The figure before the date is the number of these events since the library was last reset.
The date is that of the last event.

3e13 Warning DRIVE_02_00 2 9/27/2011 18:39:20 DRV Drive not responding
3e0a Warning DRIVE_02_00 1 9/27/2011 18:38:50 DRV TTI communication to drive failed
3e1c Warning DRIVE_09_00 1 9/27/2011 18:35:39 DRV drive reset detected
3e13 Warning DRIVE_01_00 3 9/27/2011 18:35:38 DRV Drive not responding
3e1c Warning DRIVE_00_00 1 9/27/2011 18:35:38 DRV drive reset detected
309e Warning NONE 3 9/27/2011 18:33:0 Cartridge access door is open. All robot activity in the library has been aborted.
3e24 Warning DRIVE_09_00 3 9/27/2011 18:25:31 DRV Wait for Rewind Failed - Loaded State reported during wait
3e24 Warning DRIVE_01_00 6 9/27/2011 18:25:5 DRV Wait for Rewind Failed - Loaded State reported during wait
3e24 Warning DRIVE_00_00 4 9/27/2011 18:23:23 DRV Wait for Rewind Failed - Loaded State reported during wait
3e24 Warning DRIVE_05_00 1 9/27/2011 18:8:12 DRV Wait for Rewind Failed - Loaded State reported during wait
3a32 Warning NONE 7 9/27/2011 17:41:24 OPI unable to get the Clean Warn Count Info From IFM.
3e1c Warning DRIVE_05_00 1 9/27/2011 17:6:59 DRV drive reset detected
3e1c Warning DRIVE_07_00 1 9/27/2011 17:6:58 DRV drive reset detected
3e1c Warning DRIVE_06_00 1 9/27/2011 17:6:58 DRV drive reset detected
3e13 Warning DRIVE_08_00 1 9/27/2011 17:6:57 DRV Drive not responding
3e14 Informational DRIVE_09_00 1 9/27/2011 17:6:50 DRV Drive not connected
3e14 Informational DRIVE_03_00 1 9/27/2011 17:4:39 DRV Drive not connected
3e14 Informational DRIVE_04_00 1 9/27/2011 17:4:38 DRV Drive not connected
3e14 Informational DRIVE_00_00 1 9/27/2011 17:4:34 DRV Drive not connected
3e14 Informational DRIVE_01_00 1 9/27/2011 17:4:33 DRV Drive not connected

FSC3e24 errors are seen -- but as usual they are a symptom not the problem.
FSC3e24 drive found to be not unloaded in time for a dismount command.
FSC3e24 on L180/700 is usually a server process died or connection was lost or a misconfiguration or something else got in the way of the life cycle of the mount.
It is not a hardware failure.

Also see is:
FSC3e13 Drive not responding - again a symptom,
and
FSC3e0a TTI communication to drive failed - another symptom.

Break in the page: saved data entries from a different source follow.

-- ==== Sys2Proof/Machine/Edge.lean ====
section
/-! DEFINITION. What one step does around the instruction it runs: it takes the next input, and at a clock edge selects the host event or
the byte step (70_reset_and_hazards.md R217, 40_synchronizer.md R109). -/

namespace Sys2Proof.Machine

/-- The instruction a host event word starts at an edge: RESET always, POLL unless an invocation is running, in which case it has no
effect and the byte step of the edge goes on (R77, R110, R217). -/
def State.hostEvent (s : State) (h : BitVec 2) : Option Instr :=
  match decodeHost h with
  | .ok .poll => if s.busy then none else some .poll
  | .ok i => some i
  | .error _ => none

/-- An edge with no host event to run: one turn of the loop of R109 while an invocation is running, and nothing otherwise. While
fault = 1 no byte is read (R32) and the invocation ends (R109; log entry 7). -/
def State.drainEdge (s : State) : Host.Outcome State Fault Refusal :=
  if s.busy then
    if s.fault then .next s.endInvocation
    else
      match s.srcRead with
      | none => .next s.endInvocation
      | some (b, t) => exec (t.selected b) t
  else .next s

/-- A clock edge at which the host drives h. The strobe of the edge before ends (R31, R217). -/
def State.clockEdge (h : BitVec 2) (s : State) : Host.Outcome State Fault Refusal :=
  match s.emitNone.hostEvent h with
  | some i => exec i s.emitNone
  | none => s.emitNone.drainEdge

/-- The sink's READ between two edges (R118, R217). -/
def State.sinkRead (idx : BitVec 4) (s : State) : Host.Outcome State Fault Refusal :=
  match decodeSink idx with
  | .ok i => exec i s
  | .error _ => .refused (.noTelemetryField idx)

/-- One input of the schedule, already taken off it. -/
def State.runInput (x : Input) (s : State) : Host.Outcome State Fault Refusal :=
  match x with
  | .push b => .next (s.pushByte b)
  | .edge h => s.clockEdge h
  | .read idx => s.sinkRead idx

/-- The next input, or an edge with h = 00 when the schedule is empty (log entry 2). -/
def State.takeInput (s : State) : Host.Outcome State Fault Refusal :=
  match s.inputs with
  | [] => s.clockEdge 0b00#2
  | x :: xs => (s.setInputs xs).runInput x

/-! ### Placing a word where the next step fetches it (log entry 11) -/

/-- Buffer entries that give the condition bits asked for: the entries below `c`, and those the bits concern. -/
def placedEntry (c : Nat) (z21 s24 z45 : Bool) (i : Nat) : Option Host.Cell :=
  if i = Config.prematureIdx then
    if z21 then some (i, Config.eofMarker) else if i < c then some (i, 0x01#8) else none
  else if i = Config.alignIdx then
    if s24 then some (i, Config.startMarker) else if i < c then some (i, 0x00#8) else none
  else if i = Config.eofIdx then
    if z45 then some (i, Config.eofMarker) else if i < c then some (i, 0x01#8) else none
  else if i < c then some (i, if i = 0 then Config.startMarker else 0x00#8)
  else none

/-- The buffer of a placed decision word. -/
def placedBuffer (c : Nat) (z21 s24 z45 : Bool) : Memory :=
  (List.range Config.frameLen).filterMap (placedEntry c z21 s24 z45)

/-- The machine whose next step forms the decision word w: an invocation is running, the byte is the oldest of the source, and mode, count
and buffer are those the word says. -/
def State.placeDecision (w : DecisionWord) (s : State) : State :=
  { s with
    mode := Mode.ofBit (wordM w)
    count := wordC w
    buf := placedBuffer (wordC w).toNat (wordZ21 w) (wordS24 w) (wordZ45 w)
    busy := true
    fault := false
    src := wordB w :: s.src
    inputs := .edge 0b00#2 :: s.inputs }

/-- The machine whose next step meets the word e. -/
def State.place (e : Encoded) (s : State) : State :=
  match e with
  | .byteStep w => s.placeDecision w
  | .host h => { s with busy := false, fault := false, inputs := .edge h :: s.inputs }
  | .sink idx => s.setInputs (.read idx :: s.inputs)

end Sys2Proof.Machine
end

Luckily we can see the cause of the mayhem right here on the L180 FSC log.
FSC 3e1c drive reset detected.
This will cause them to stop communication with the library for a while so you get other errors such as
3e13 Warning DRIVE_08_00 1 9/27/2011 17:6:57 DRV Drive not responding
3e14 Informational DRIVE_09_00 1 9/27/2011 17:6:50 DRV Drive not connected

The 3e24 Warning DRIVE_05_00 1 9/27/2011 18:8:12 DRV Wait for Rewind Failed - Loaded State reported during wait, are from events higher in the stack.

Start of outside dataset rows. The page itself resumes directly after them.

/-- Settles O30: of the inputs only an edge touches the record, and of the edges only RESET and the byte step that commits. -/
theorem telemetryWrittenOnlyByCommitOrReset : Obligations.TelemetryWrittenOnlyByCommitOrReset := by
  intro s t hstep
  obtain ⟨-, -, hsame, -⟩ | ⟨h, is, hi, hr⟩ := step_kept_or_edge hstep
  · exact .inl hsame
  cases hr with
  | reset hr => exact .inr (.inl ⟨rfl, rfl, scheduled_of_rst hi hr⟩)
  | byte b rest _ _ hb _ hs _ ht =>
    obtain hsame | ⟨hv, he, hm, hc, f, rfl, hheld, h24, h45, htlm⟩ := ht.sameTelemetry_or_commit
    · exact .inl hsame
    · exact .inr (.inr ⟨hv, he, hm, hc, hb, f, rest, hs, hheld, h24, h45, htlm⟩)
  | _ => exact .inl ⟨rfl, rfl⟩

/-- An edge drives the event of its own byte step: FRAME_OK only with a commit, ILLEGAL_STATE only with the fault (R31, R105, R107). -/
theorem EdgeResult.event_marks {h : BitVec 2} (hr : EdgeResult h s t) :
    (t.evtCode = 1#3 → t.tlmValid = true) ∧ (t.evtCode = 5#3 → t.fault = true) := by
  cases hr with
  | byte b rest _ _ _ _ _ _ ht =>
    cases ht with
    | doneOk => exact ⟨fun _ => rfl, nofun⟩
    | raise => exact ⟨nofun, fun _ => rfl⟩
    | _ => exact ⟨nofun, nofun⟩
  | _ => exact ⟨nofun, nofun⟩

/-- Settles O31: the three ways a step can leave the record (O30), and that an edge which drives FRAME_OK has committed. -/
theorem tlmValidLife : Obligations.TlmValidLife := by
  refine ⟨rfl, fun s t hsound hstep => ?_⟩
  have hframeOk : ∀ h is, s.inputs = [] ∨ s.inputs = .edge h :: is → t.evtCode = 1#3 → t.tlmValid = true := by
    intro h is hi
    obtain ⟨_, _, hr⟩ := edgeResult_of_step hstep hi
    exact hr.event_marks.1
  obtain ⟨htlm, hvalid⟩ | ⟨htlm, hvalid, hreset⟩ | ⟨hvalid, he, -, -, -, f, rest, -, -, -, -, htlm⟩ :=
    telemetryWrittenOnlyByCommitOrReset s t hstep
  · refine ⟨fun h1 h0 => ?_, hframeOk, fun h0 h1 => ?_, fun h0 => ?_⟩
    · simp [hvalid, h0] at h1
    · simp [hvalid, h1] at h0
    · simpa [htlm, ← hvalid, h0] using hsound.1
  · exact ⟨fun h1 => by simp [hvalid] at h1, hframeOk, fun _ _ => hreset, fun _ => htlm⟩
  · exact ⟨fun _ _ => ⟨he, by simp [htlm]⟩, hframeOk, fun h0 => by simp [hvalid] at h0, fun h0 => by simp [hvalid] at h0⟩

/-! ### The fault -/

/-- An edge raises the fault only with ILLEGAL_STATE, which a byte step drives (R107). -/
theorem EdgeResult.evtCode_of_fault {h : BitVec 2} (hr : EdgeResult h s t) (hs : s.fault = false) (ht : t.fault = true) :
    t.evtCode = 5#3 := by
  cases hr with
  | reset => cases ht
  | byte b rest _ _ _ _ _ _ hbyte =>
    cases hbyte with
    | raise => rfl
    | _ => exact absurd ht (by simp [hs])
  | _ => exact absurd ht (by simp [hs])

Drive resets are catastrophic.
Drive resets are attempts at recovery - not failures.
They are external - not from the drive or the library.
The drive must obey and reset itself regardless of what it is doing at the time.
Please do not replace library FRUs or drives.

But we know a reset like a timeout is not a failure.
It is a recovery action.

The customer was able to provide an explorer from a media server.
Again we see chaos caused by drives being reset.

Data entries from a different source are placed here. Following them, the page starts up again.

-- ==== Sys2Proof/Laws/Perform.lean ====
section
/-! SUPPORT. What one transport request can do: the answer, and which fields of the state it touches. -/

namespace Sys2Proof.Machine

/-! ## The transport -/

/-- The memory of the device stays canonical and inside the device, whatever is requested. -/
theorem device_serve_memory {d d1 : Device} {q : Request} {a : Answer} (h : d.serve q = .answered a d1)
    (hw : d.mem.wf = true ∧ d.mem.bounded = true) : d1.mem.wf = true ∧ d1.mem.bounded = true := by
  have ht : d.tick.mem = d.mem := by unfold Device.tick; split <;> rfl
  rw [← ht] at hw
  cases q with
  | sleep u =>
    simp only [Device.serve, Served.answered.injEq] at h
    exact h.2 ▸ hw
  | writeRead dv sent k dst =>
    simp only [Device.serve, Device.writeRead] at h
    repeat' split at h
    all_goals first
      | (simp only [Served.answered.injEq] at h; exact h.2 ▸ hw)
      | (exact absurd h (by simp))
  | write dv bytes =>
    simp only [Device.serve, Device.write] at h
    split at h
    · simp only [Served.answered.injEq] at h; exact h.2 ▸ hw
    split at h
    · simp only [Served.answered.injEq] at h; exact h.2 ▸ hw
    split at h
    · split at h
      · exact absurd h (by simp)
      · rename_i hc
        simp only [Served.answered.injEq] at h
        rw [← h.2]
        exact ⟨Memory.writeBytes_wf hw.1 _ _, Memory.writeBytes_bounded _ _ hw.2 (by omega)⟩
    · exact absurd h (by simp)

/-- Nothing a request does changes who answers, or the device's strap. -/
theorem serve_keeps {t t1 : Transport} {q : Request} {a : Answer} (h : t.serve q = .answered a t1) :
    t1.responder = t.responder ∧ t1.device.strap = t.device.strap := by
  unfold Transport.serve at h
  split at h
  · split at h
    · exact absurd h (by simp)
    · simp only [Served.answered.injEq] at h
      rw [← h.2]
      exact ⟨rfl, rfl⟩
  · rename_i hr
    split at h
    · exact absurd h (by simp)
    · exact absurd h (by simp)
    · rename_i a' d hd
      simp only [Served.answered.injEq] at h
      rw [← h.2]
      refine ⟨rfl, ?_⟩
      have ht : t.device.tick.strap = t.device.strap := by unfold Device.tick; split <;> rfl
      rw [← ht]
      cases q with
      | sleep u => simp only [Device.serve, Served.answered.injEq] at hd; rw [← hd.2]
      | writeRead dv sent k dst =>
        simp only [Device.serve, Device.writeRead] at hd
        repeat' split at hd
        all_goals first
          | (simp only [Served.answered.injEq] at hd; rw [← hd.2])
          | (exact absurd hd (by simp))
      | write dv bytes =>
        simp only [Device.serve, Device.write] at hd
        repeat' split at hd
        all_goals first
          | (simp only [Served.answered.injEq] at hd; rw [← hd.2])
          | (exact absurd hd (by simp))

/-- The memory stays canonical through the transport. -/
theorem serve_memory {t t1 : Transport} {q : Request} {a : Answer} (h : t.serve q = .answered a t1)
    (hw : t.device.mem.wf = true ∧ t.device.mem.bounded = true) :
    t1.device.mem.wf = true ∧ t1.device.mem.bounded = true := by
  unfold Transport.serve at h
  split at h
  · split at h
    · exact absurd h (by simp)
    · simp only [Served.answered.injEq] at h
      rw [← h.2]
      exact hw
  · split at h
    · exact absurd h (by simp)
    · exact absurd h (by simp)
    · rename_i hd
      simp only [Served.answered.injEq] at h
      rw [← h.2]
      exact device_serve_memory hd hw

/-- The listed answers never leave a request without a meaning (20_memory.md R59). -/
theorem serve_answers_meaning {t : Transport} (h : t.responder = .answers) (q : Request) :
    t.serve q ≠ .noMeaning := by
  unfold Transport.serve
  rw [h]
  cases t.answers <;> simp

/-- The reference device never withholds its answer (20_memory.md R70). -/
theorem serve_device_live {t : Transport} (h : t.responder = .device) (q : Request) : t.serve q ≠ .withheld := by
  unfold Transport.serve
  rw [h]
  have hd : t.device.serve q ≠ .withheld := by
    cases q with
    | sleep u => simp [Device.serve]
    | writeRead dv sent k dst =>
      simp only [Device.serve, Device.writeRead]
      repeat' split
      all_goals simp
    | write dv bytes =>
      simp only [Device.serve, Device.write]
      repeat' split
      all_goals simp
  cases hs : t.device.serve q <;> simp_all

Drives are reporting via SCSI sense that they have been reset.

Sep 25 05:32:31 scsi: [ID 107833 kern.notice] ASC: 0x29 (bus device reset message occurred), ASCQ: 0x3, FRU: 0x0
Sep 25 06:12:36 scsi: [ID 107833 kern.notice] ASC: 0x29 (bus device reset message occurred), ASCQ: 0x3, FRU: 0x0
Sep 25 06:52:41 scsi: [ID 107833 kern.notice] ASC: 0x29 (bus device reset message occurred), ASCQ: 0x3, FRU: 0x0

Also the FC driver can see the drives being reset.
(This initiator did not do the resets).
.
Sep 23 23:30:07 FCP: WWN 0x500104f00059f3c9 reset successfully
Sep 23 23:33:42 FCP: WWN 0x500104f00059f3c9 reset successfully
Sep 23 23:33:43 FCP: WWN 0x500104f00059f3c9 reset successfully
Sep 23 23:37:06 FCP: WWN 0x500104f00059f3c9 reset successfully
Sep 23 23:40:26 FCP: WWN 0x500104f00059f3c9 reset successfully

Also there is a SAN configuration device allocation issues resulting reservation conflicts.

Sep 25 16:33:17 avrd[15582]: [ID 867986 daemon.notice] Reservation Conflict status from HP.ULTRIUM4-SCSI.009 (device 15)
Sep 26 04:01:16 avrd[15582]: [ID 205616 daemon.notice] Reservation Conflict status from HP.ULTRIUM4-SCSI.003 (device 3)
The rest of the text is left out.